Return to Syllabus   Dr. Andrew Wood
Office: HGH 210; phone: (408) 924-5378

Ehrenhaus, P. (2001). Why we fought: Holocaust memory in Spielberg's Saving Private Ryan. Critical Studies in Media Communication, 18(3), 321-337.

Note: These comments are not designed to "summarize" the reading. Rather, they are available to highlight key ideas that will emerge in our classroom discussion. As always, it's best to read the original text to gain full value from the course.

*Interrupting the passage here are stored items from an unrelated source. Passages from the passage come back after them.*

theorem avsReading_answers : Answers (.avsReading dom slack) s fun t => t.dev.get Reg.PWR_AVS_STAT.WORST_DOM = dom
    ∧ t.dev.get Reg.PWR_AVS_STAT.SLACK = slack.toNat ∧ t.dev.pwr.avsAt = some s.dev.up
    ∧ (slack.toInt < (s.dev.get Reg.PWR_AVS.TARGET : Int) → s.dev.avsMax ≤ s.dev.get Reg.PWR_AVS_STAT.VREQ →
        t.dev.get Reg.PWR_AVS_STAT.VREQ = s.dev.get Reg.PWR_AVS_STAT.VREQ ∧ t.dev.bit (statusBit bPWR 3) = true ∧ t.dev.bit (stickyBit bPWR 1) = true)
    ∧ (slack.toInt < (s.dev.get Reg.PWR_AVS.TARGET : Int) → s.dev.get Reg.PWR_AVS_STAT.VREQ < s.dev.avsMax →
        t.dev.get Reg.PWR_AVS_STAT.VREQ = s.dev.get Reg.PWR_AVS_STAT.VREQ + (if s.dev.avsFrozen then 0 else 1) ∧ t.dev.bit (statusBit bPWR 3) = false)
    ∧ ((s.dev.get Reg.PWR_AVS.TARGET : Int) ≤ slack.toInt → t.dev.bit (statusBit bPWR 3) = false
        ∧ t.dev.get Reg.PWR_AVS_STAT.VREQ = s.dev.get Reg.PWR_AVS_STAT.VREQ
          - (if (s.dev.get Reg.PWR_AVS.TARGET : Int) + 20 ≤ slack.toInt ∧ 99 ≤ s.dev.pwr.goodReads ∧ s.dev.avsFrozen = false ∧ s.dev.avsMin < s.dev.get Reg.PWR_AVS_STAT.VREQ then 1 else 0))
    ∧ s.sameMem t := by
  refine answers_devStep (exec_avsReading dom slack s) ?_
  have hdom : dom.val < 2 ^ 7 := by omega
  have hgood := Dev.hundred_le_avsGood s.dev.fresh dom (ofSigned 16 slack.toInt) slack.toInt
  rw [Dev.avsReading_eq (s := s.dev.fresh) slack.toInt hruns hgap hon]
  simp only [Dev.get_settle, Dev.bit_settle, Dev.settle_pwr]
  rcases lt_or_ge slack.toInt (s.dev.get Reg.PWR_AVS.TARGET) with hslack | hslack
  · rcases Nat.lt_or_ge (s.dev.get Reg.PWR_AVS_STAT.VREQ) s.dev.avsMax with hv | hv
    · obtain ⟨hworst, hshown, hat, hvreq, hlim⟩ := Dev.avsStep_raise s.dev.fresh slack hdom _ hslack hv
      exact ⟨hworst, hshown, hat, fun _ h => absurd h (Nat.not_le.mpr hv), fun _ _ => ⟨hvreq, hlim⟩, fun h => absurd h (Int.not_le.mpr hslack), rfl, rfl⟩
    · obtain ⟨⟨hworst, hshown, hat, hvreq, hlim⟩, hsticky⟩ := Dev.avsStep_limit s.dev.fresh slack hdom _ hslack hv
      exact ⟨hworst, hshown, hat, fun _ _ => ⟨hvreq, hlim, hsticky⟩, fun _ h => absurd h (Nat.not_lt.mpr hv), fun h => absurd h (Int.not_le.mpr hslack), rfl, rfl⟩
  · obtain ⟨hworst, hshown, hat, hvreq, hlim⟩ := Dev.avsStep_within s.dev.fresh slack hdom _ hslack
    refine ⟨hworst, hshown, hat, fun h => absurd h (Int.not_lt.mpr hslack), fun h => absurd h (Int.not_lt.mpr hslack), fun _ => ⟨hlim, hvreq.trans ?_⟩, rfl, rfl⟩
    simp only [hgood, and_assoc]
    rfl
end

end Sys2Proof.Machine
end

section
/-! SUPPORT. A power domain that comes on (R376): its words at reset, and what the domain brings back into use. -/

namespace Sys2Proof.Machine

namespace Dev

/-! ### The words of a domain -/

theorem blockAt_bounds {k b : Nat} (h : blockAt k = some b) (h3 : 3 ≤ b) (h27 : b < 27) : 0x30000 ≤ k ∧ k < 0x300000 := by
  unfold blockAt at h
  split_ifs at h <;> simp only [Option.some.injEq] at h <;> omega

theorem blockAt_unit {k u : Nat} (h : blockAt k = some (22 + u)) (hu : u < 2) : 0x2B0000 ≤ k ∧ k < 0x2D0000 := by
  unfold blockAt bCEL bSCR bSMP at h
  split_ifs at h <;> simp only [Option.some.injEq] at h <;> omega

/-- The words of a domain below FLT_CFG. -/
def domWindow (d k : Nat) : Bool :=
  if 5 ≤ d ∧ d ≤ 12 then decide (blockAt k = some (bPRT (d - 5)))
  else if 61 ≤ d ∧ d ≤ 67 then
    Nat.ble 0x200000 k && Nat.blt k 0x280000 && (k - 0x200000) / 0x10000 == d - 60 && Nat.ble 0x2000 ((k - 0x200000) % 0x4000)
  else if d = 68 then decide (blockAt k = some bANG)
  else if d = 69 ∨ d = 70 then
    decide (blockAt k = some (bDMA (d - 69))) && !(k == Reg.DMA_JOB_EN_LO || k == Reg.DMA_JOB_EN_HI || k == Reg.DMA_REQ_OVF || (Nat.ble (Reg.DMA_REQ_SET 0) k && Nat.blt k (Reg.DMA_REQ_CNT 128)))
  else if d = 76 then decide (blockAt k = some bTRC)
  else false

theorem domKey_eq_window (d : Nat) {k : Nat} (hk : k < 0x1260000) : domKey d k = domWindow d k := by
  rw [domKey, if_neg, domWindow]
  cases domBlock d with
  | none => exact Bool.false_ne_true
  | some b =>
    simp only [Bool.and_eq_true, Nat.ble_eq, fltCfgAddr]
    omega

/-- The words of a domain: the FLT_CFG words of its header, a window of a block from ANG to TRC, or the Chuck's ports. -/
theorem domKey_cases {d k : Nat} (h : domKey d k = true) :
    0x1260000 ≤ k ∨ (∃ b, 3 ≤ b ∧ b < 27 ∧ blockAt k = some b) ∨ (0x200000 ≤ k ∧ k < 0x280000) := by
  rcases Nat.lt_or_ge k 0x1260000 with hk | hk
  · right
    rw [domKey_eq_window d hk, domWindow] at h
    split_ifs at h
    · exact .inl ⟨4 + (d - 5), by omega, by omega, of_decide_eq_true h⟩
    · simp only [Bool.and_eq_true, Nat.ble_eq, Nat.blt_eq] at h
      exact .inr ⟨h.1.1.1, h.1.1.2⟩
    · exact .inl ⟨bANG, by decide, by decide, of_decide_eq_true h⟩
    · exact .inl ⟨22 + (d - 69), by omega, by omega, of_decide_eq_true (Bool.and_eq_true_iff.mp h).1⟩
    · exact .inl ⟨bTRC, by decide, by decide, of_decide_eq_true h⟩
  · exact .inl hk

/-- The words of the domains lie beyond the root, outside the Burnisher's window. -/
theorem domKey_bounds {d k : Nat} (h : domKey d k = true) : 0x30000 ≤ k ∧ (k < 0x300000 ∨ 0x310000 ≤ k) := by
  rcases domKey_cases h with h | ⟨b, h3, h27, hb⟩ | h
  · omega
  · have := blockAt_bounds hb h3 h27
    omega
  · omega

/-- The words of a Tackle unit's domain: FLT_CFG, or of the unit's window, JOB_EN not among them. -/
theorem domKey_unit {d k : Nat} (hd : d = 69 ∨ d = 70) (h : domKey d k = true) :
    0x1260000 ≤ k ∨ (0x2B0000 ≤ k ∧ k < 0x2D0000 ∧ k ≠ Reg.DMA_JOB_EN_LO ∧ k ≠ Reg.DMA_JOB_EN_HI) := by
  rcases Nat.lt_or_ge k 0x1260000 with hk | hk
  · rw [domKey_eq_window d hk, domWindow, if_neg (by omega), if_neg (by omega), if_neg (by omega), if_pos hd, Bool.and_eq_true, decide_eq_true_eq] at h
    obtain ⟨hwin, hen⟩ := h
    have := blockAt_unit hwin (by omega)
    simp only [Bool.not_eq_true', Bool.or_eq_false_iff, beq_eq_false_iff_ne] at hen
    exact .inr ⟨by omega, by omega, hen.1.1.1, hen.1.1.2⟩
  · exact .inl hk

theorem domLose_regs (s : Dev) (d : Nat) : (s.domLose d).regs = s.regs.filter fun e => !domKey d e.1 := by
  unfold domLose
  cases domBlock d <;> dsimp only <;> split_ifs <;> rfl

theorem domLose_pwr (s : Dev) (d : Nat) : (s.domLose d).pwr = s.pwr := by
  unfold domLose
  cases domBlock d <;> dsimp only <;> split_ifs <;> rfl

/-- Words taken out of the register store read as at reset. -/
theorem word_without (s : Dev) (p : Nat → Bool) (k : Nat) : ({ s with regs := s.regs.filter fun e => !p e.1 } : Dev).word k = if p k then resetWord k else s.word k := by
  unfold word Tab.get
  dsimp only
  cases h : p k
  · rw [Tab.lookup_filter_keep _ _ _ fun _ => by simp [h]]
    rfl
  · rw [Tab.lookup_filter_drop _ _ _ fun _ => by simp [h]]
    rfl

/-- The words of the domain are at reset, the others as they were. -/
theorem word_domLose (s : Dev) (d k : Nat) : (s.domLose d).word k = if domKey d k then resetWord k else s.word k :=
  (word_of_regs (domLose_regs s d) k).trans (word_without s (domKey d) k)

theorem domLose_domOn (s : Dev) (d : Nat) {e : Nat} (he : e < 80) : (s.domLose d).domOn e = s.domOn e :=
  domOn_of_words (fun k hk => by
    rw [word_domLose, if_neg fun h => ?_]
    have := (domKey_bounds h).1
    omega) he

Peter Ehrenhaus conducts a close textual analysis of the Steven Spielberg film Saving Private Ryan (SPR), studying the film as a response to declining American moral certainty. Here, Ehrenhaus cites Susan Owen who argues that American doubt makes it necessary (and difficult) to evoke a secular jeremiad: “a call to a people to redeem themselves through a rededication to the principles that define them as ‘a people’” (p. 332) -- particularly if those principles are in doubt. Ehrenhaus finds that SPR works by employing the Holocaust as justification for American involvement in World War Two, providing a virtuous foundation from which future jeremiads might be crafted. To advance this argument, Ehrenhaus begins by noting criticisms of Spielberg’s war epic.

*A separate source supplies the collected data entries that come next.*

-- ==== Sys2Proof/Machine/Ops.lean ====
section
/-! DEFINITION. The operations every command shares: the log, trouble bits, field defects, retirement, and reads and
writes of every memory with its error protection (R80, R128 to R131, R153, R165 to R171). -/

namespace Sys2Proof.Machine

/-! ## The log (R393 to R396) -/

/-- What a log record says beside its number and notch. -/
structure LogEntry where
  kind : Nat
  scope : Nat := 0
  object : Nat := 0
  context : Nat := 0xFF
  cause : Nat := 0
  csn : Nat := 0
  address : Nat := 0
  valueA : Nat := 0
  valueB : Nat := 0
  deriving DecidableEq, Repr

/-- Writes a record; the newest of 16,384 overwrites the oldest (R393). -/
def State.writeLog (s : State) (e : LogEntry) : State :=
  let r : LogRecord :=
    { number := s.logNext, notch := s.now, kind := e.kind, scope := e.scope, object := e.object, context := e.context,
      cause := e.cause, generation := if e.context < 64 then (s.context e.context).generation else 0, csn := e.csn,
      address := e.address, valueA := e.valueA, valueB := e.valueB }
  { s with log := (s.log ++ [r]).drop (s.log.length + 1 - 16384), logNext := s.logNext + 1 }

/-! ## Trouble bits (R382, R383) -/

/-- The registers that hold trouble bits. -/
inductive TroubleReg where
  | device | start | wheel | port | power
  | core (p : Nat) | coreStream (p : Nat) | millpond (d : Nat) | stack (k : Nat) | link (i : Nat) | hopper (h : Nat)
  deriving DecidableEq, Repr

def TroubleReg.address : TroubleReg → Nat
  | .device => 0x0104
  | .start => 0x0210
  | .wheel => 0x00100024
  | .port => 0x00200004
  | .power => 0x00300004
  | .stack k => 0x00400008 + 0x40000 * k
  | .link i => 0x00600008 + 0x10000 * i
  | .millpond d => 0x0070000C + 0x40000 * d
  | .hopper h => 0x00800008 + 0x10000 * h
  | .core p => 0x01000010 + 0x10000 * p
  | .coreStream p => 0x01000104 + 0x10000 * p

def State.trouble (s : State) : TroubleReg → Word
  | .device => s.dev.trouble
  | .start => s.dev.startTrouble
  | .wheel => s.wheel.trouble
  | .port => s.port.trouble
  | .power => s.power.trouble
  | .stack k => (s.stack k).trouble
  | .link i => (s.link i).trouble
  | .millpond d => (s.pond d).trouble
  | .hopper h => (s.hopper h).trouble
  | .core p => (s.core p).trouble
  | .coreStream p => (s.core p).streamTrouble

def State.setTrouble (s : State) (r : TroubleReg) (v : Word) : State :=
  match r with
  | .device => s.modDev fun d => { d with trouble := v }
  | .start => s.modDev fun d => { d with startTrouble := v }
  | .wheel => s.modWheel fun w => { w with trouble := v }
  | .port => s.modPort fun p => { p with trouble := v }
  | .power => s.modPower fun p => { p with trouble := v }
  | .stack k => s.modStack k fun t => { t with trouble := v }
  | .link i => s.modLink i fun t => { t with trouble := v }
  | .millpond d => s.modPond d fun t => { t with trouble := v }
  | .hopper h => s.modHopper h fun t => { t with trouble := v }
  | .core p => s.modCore p fun t => { t with trouble := v }
  | .coreStream p => s.modCore p fun t => { t with streamTrouble := v }

/-- The scope and object a record about a register names: 0 device, 1 die, 2 core, 3 stack, 4 link (R395). -/
def TroubleReg.scope : TroubleReg → Nat × Nat
  | .stack k => (3, k)
  | .link i => (4, i)
  | .millpond d => (1, d)
  | .core p => (2, p)
  | .coreStream p => (2, p)
  | _ => (0, 0)

/-- A trouble bit at a register address, with the record that each setting writes (R383). -/
def State.troubleRecord (s : State) (address bitNo : Nat) (value : Word) (scope : Nat × Nat) (context : Nat) : State :=
  { s with freshTrouble := (address, bitNo) :: s.freshTrouble }.writeLog
    { kind := 1, scope := scope.1, object := scope.2, context := context, address := address, valueA := bitNo,
      valueB := value.toNat }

Initially, Ehrenhaus notes some left-leaning critics’ concerns that that the film’s vivid description of war’s violence serves to romanticize bloodshed. Here, we encounter Jean-Luc Godard’s claim that even anti-war films are still pro-war. Ehrenhaus also notes right-leaning critics who attack the film as unpatriotic. Of course, from other side, Ehrenhaus finds that any criticism of SPR must be contextualized within the Vietnam Syndrome: “The diminished capacity to suspend disbelief and to engage discourses of national celebration” (p. 324). After all, if the values embodied in the Vietnam War are suspect, how can subsequent war movies (and wars) be any more worthy of trust? At this point, Ehrenhaus shifts to his analysis of how SPR evokes the Holocaust as a means to elide the Vietnam Syndrome.

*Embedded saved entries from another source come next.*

-- ==== Sys2Proof/Machine/Sweep.lean ====
section
/-! DEFINITION. The sweep of SEG.RECODE (R150, R178, R179, R404): one segment after another, in ascending order. -/

namespace Sys2Proof.Machine

/-- The segments that a SEG.RECODE still has to sweep: those that already carry the new code are skipped. -/
def State.unswept (s : State) (m : Cmd) : List Nat :=
  (List.range' (m.address + m.progress) (m.count - m.progress)).filter fun g => s.segCode g != m.value

/-- A sweep goes on after a restart: the page recorded as being written is rewritten from its copy (R404). -/
def State.resumePage (s : State) (c csn g : Nat) : State :=
  match (s.cmd c csn).bind (·.copied) with
  | none => s
  | some (page, data) =>
    (s.writeKey (2 ^ 30 * g + 65536 * page) data).modCmd c csn fun m => { m with swept := page + 1, copied := none }

/-- Begins the sweep of the next segment once its stack sweeps for no other command, its cached lines written back and dropped
(R150), or ends the command. -/
def State.sweepNext (s : State) (c csn : Nat) : State :=
  match s.cmd c csn with
  | none => s
  | some m =>
    let left := s.unswept m
    let here (k : Nat) : Nat := (left.filter fun g => g / 128 == k).length
    let s := (stacksOfRun m.address m.count).foldl (fun s k =>
      if s.sweepRuns k then s else s.modStack k fun t => { t with sweepLeft := here k }) s
    match left with
    | [] =>
      let status := if 0 < m.lost then Status.uncorrectable else Status.done
      s.finish c csn status s.now m.lost { rank := 0, status := status, address := m.firstLost }
    | g :: _ =>
      if s.sweepRuns (g / 128) then s
      else
        ((s.dropLines (g / 256) fun x => x.line / 4194304 == g).resumePage c csn g).modStack (g / 128) fun t =>
          { t with sweep := some (c, csn), sweepSegment := g, sweepSince := s.uptime }

/-- A block of the segment in its turn, read under the old code: corrected, or lost, as the new code has it; what the new code
carves is discarded (R179). -/
def State.sweepBlock (s : State) (a code : Nat) : State × Bool :=
  match s.readBlock a 4 with
  | (s, false) => (s.clearDamage a, false)
  | (s, true) =>
    (if usableBytes code ≤ a % 2 ^ 30 then s.clearDamage a
     else if code = 0 then (s.clearKey a 64).clearDamage a
     else s.poisonBlock a, true)

/-- The blocks of a segment's pages from `lo` to before `hi` that a read can find wrong. -/
def State.oddBlocks (s : State) (g lo hi : Nat) : List Nat :=
  let t := s.stack (g / 128)
  let base := 2 ^ 30 * g
  ascending ((s.damage.map (·.1) ++ t.caErrors.map (·.1) ++ t.strays.map (·.1)).filter fun a =>
    decide (base + 65536 * lo ≤ a ∧ a < base + 65536 * hi ∧ a % 2 ^ 30 < usableBytes (s.segCode g)))

/-- Sweeps some pages of a segment: the blocks lost, in ascending order. -/
def State.sweepPages (s : State) (g code lo hi : Nat) : State × List Nat :=
  (s.oddBlocks g lo hi).foldl (fun (s, l) a =>
    match s.sweepBlock a code with
    | (s, true) => (s, l ++ [a])
    | (s, false) => (s, l)) (s, [])

/-- Rewrites a segment under a new code from page `from_` on: what the new code carves is discarded; the blocks lost, in ascending
order. -/
def State.sweepSegment (s : State) (g code from_ : Nat) : State × List Nat :=
  let (s, lost) := s.sweepPages g code from_ 16384
  ((s.clearKey (2 ^ 30 * g + usableBytes code) (2 ^ 30 - usableBytes code)).setSegCode g code, lost)

/-- A command has lost some blocks of a sweep. -/
def Cmd.lose (m : Cmd) (l : List Nat) : Cmd :=
  { m with lost := m.lost + l.length, firstLost := if m.lost = 0 then l.head?.getD 0 else m.firstLost }

/-- A sweep is cut short: the pages before the one it has reached are recorded as swept, that one as being written, its decoded data
copied into the journal segments (R404). STACK.Sweep reads zero on every stack from then on (R184). -/
def State.interruptSweep (s : State) (k : Nat) : State :=
  let t := s.stack k
  let s := s.modStack k fun t => { t with sweep := none, sweepSegment := 0, sweepLeft := 0 }
  match t.sweep with
  | none => s
  | some (c, csn) =>
    match s.cmd c csn with
    | none => s
    | some m =>
      let g := t.sweepSegment
      let page := max m.swept (64 * (Config.sweepProgress g (s.uptime - t.sweepSince)).val)
      let (s, lost) := s.sweepPages g m.value m.swept (page + 1)
      s.modCmd c csn fun m =>
        { m.lose lost with swept := page, copied := some (page, s.readRaw (2 ^ 30 * g + 65536 * page) 65536) }

def State.interruptSweeps (s : State) : State := (List.range 8).foldl State.interruptSweep s

/-- A command that swept segment `g` of stack `k` goes on, and then the commands that wait for the stack, in their order. -/
def State.sweepOn (s : State) (c csn : Nat) : State :=
  let s := s.sweepNext c csn
  (s.recodes.filter fun e => !(e.1 == c && e.2.csn == csn)).foldl (fun s e =>
    if s.memStacks.any fun t => t.2.sweep == some (e.1, e.2.csn) then s else s.sweepNext e.1 e.2.csn) s

/-- The sweep of the segment that stack `k` is at ends, and the next begins. -/
def State.endSweep (s : State) (k : Nat) : State :=
  let t := s.stack k
  match t.sweep with
  | none => s
  | some (c, csn) =>
    let s := s.modStack k fun t => { t with sweep := none, sweepSegment := 0, sweepLeft := 0 }
    match s.cmd c csn with
    | none => s
    | some m =>
      let (s, lost) := s.sweepSegment t.sweepSegment m.value m.swept
      (s.modCmd c csn fun m => { m.lose lost with progress := t.sweepSegment + 1 - m.address, swept := 0 }).sweepOn c csn

end Sys2Proof.Machine
end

Ehrenhaus argues that SPR’s character, Private Mellish, provides the means for audiences to experience an Americanization of the Holocaust. After providing illustration of Mellish’s assimilation to American culture and his pride in Jewish heritage, Ehrenhaus concentrates on the scene in which Mellish is killed by a German soldier. Crucial to this scene is Corporal Upham, a frightened soldier (a WASP, Ehrenhaus presumes) who fails to act while Mellish is killed: “Woven into the fabric of this scene, viewers encounter one of the most compelling reasons for the Americanization of the Holocaust memory -- guilt for not having acted, for not having acted sooner, for not having done enough” (p. 328). Thus, SPR reminds its viewers of America’s responsibilities to act in the face of horror.

To this analysis, Ehrenhaus emphasizes that the holocaust became an icon more than a decade after World War Two, serving purposes beyond the need to identify a particular history. The American symbolism of this icon, according to Ehrenhaus, suggested that the state of Israel and the success of American Jewry could represent the redemption of European Jews lost in the fires of the Holocaust. Afterward, the author describes how the Holocaust became solidified as an unassailable symbol from the 1960s through the 1980s, such that viewing a film like Schindler’s List would become a “moral obligation of citizenship” (Cole, cited in Ehrenhaus, p. 331). Ehrenhaus concludes with a question of whether such moral certainty may carry the seeds of future regret.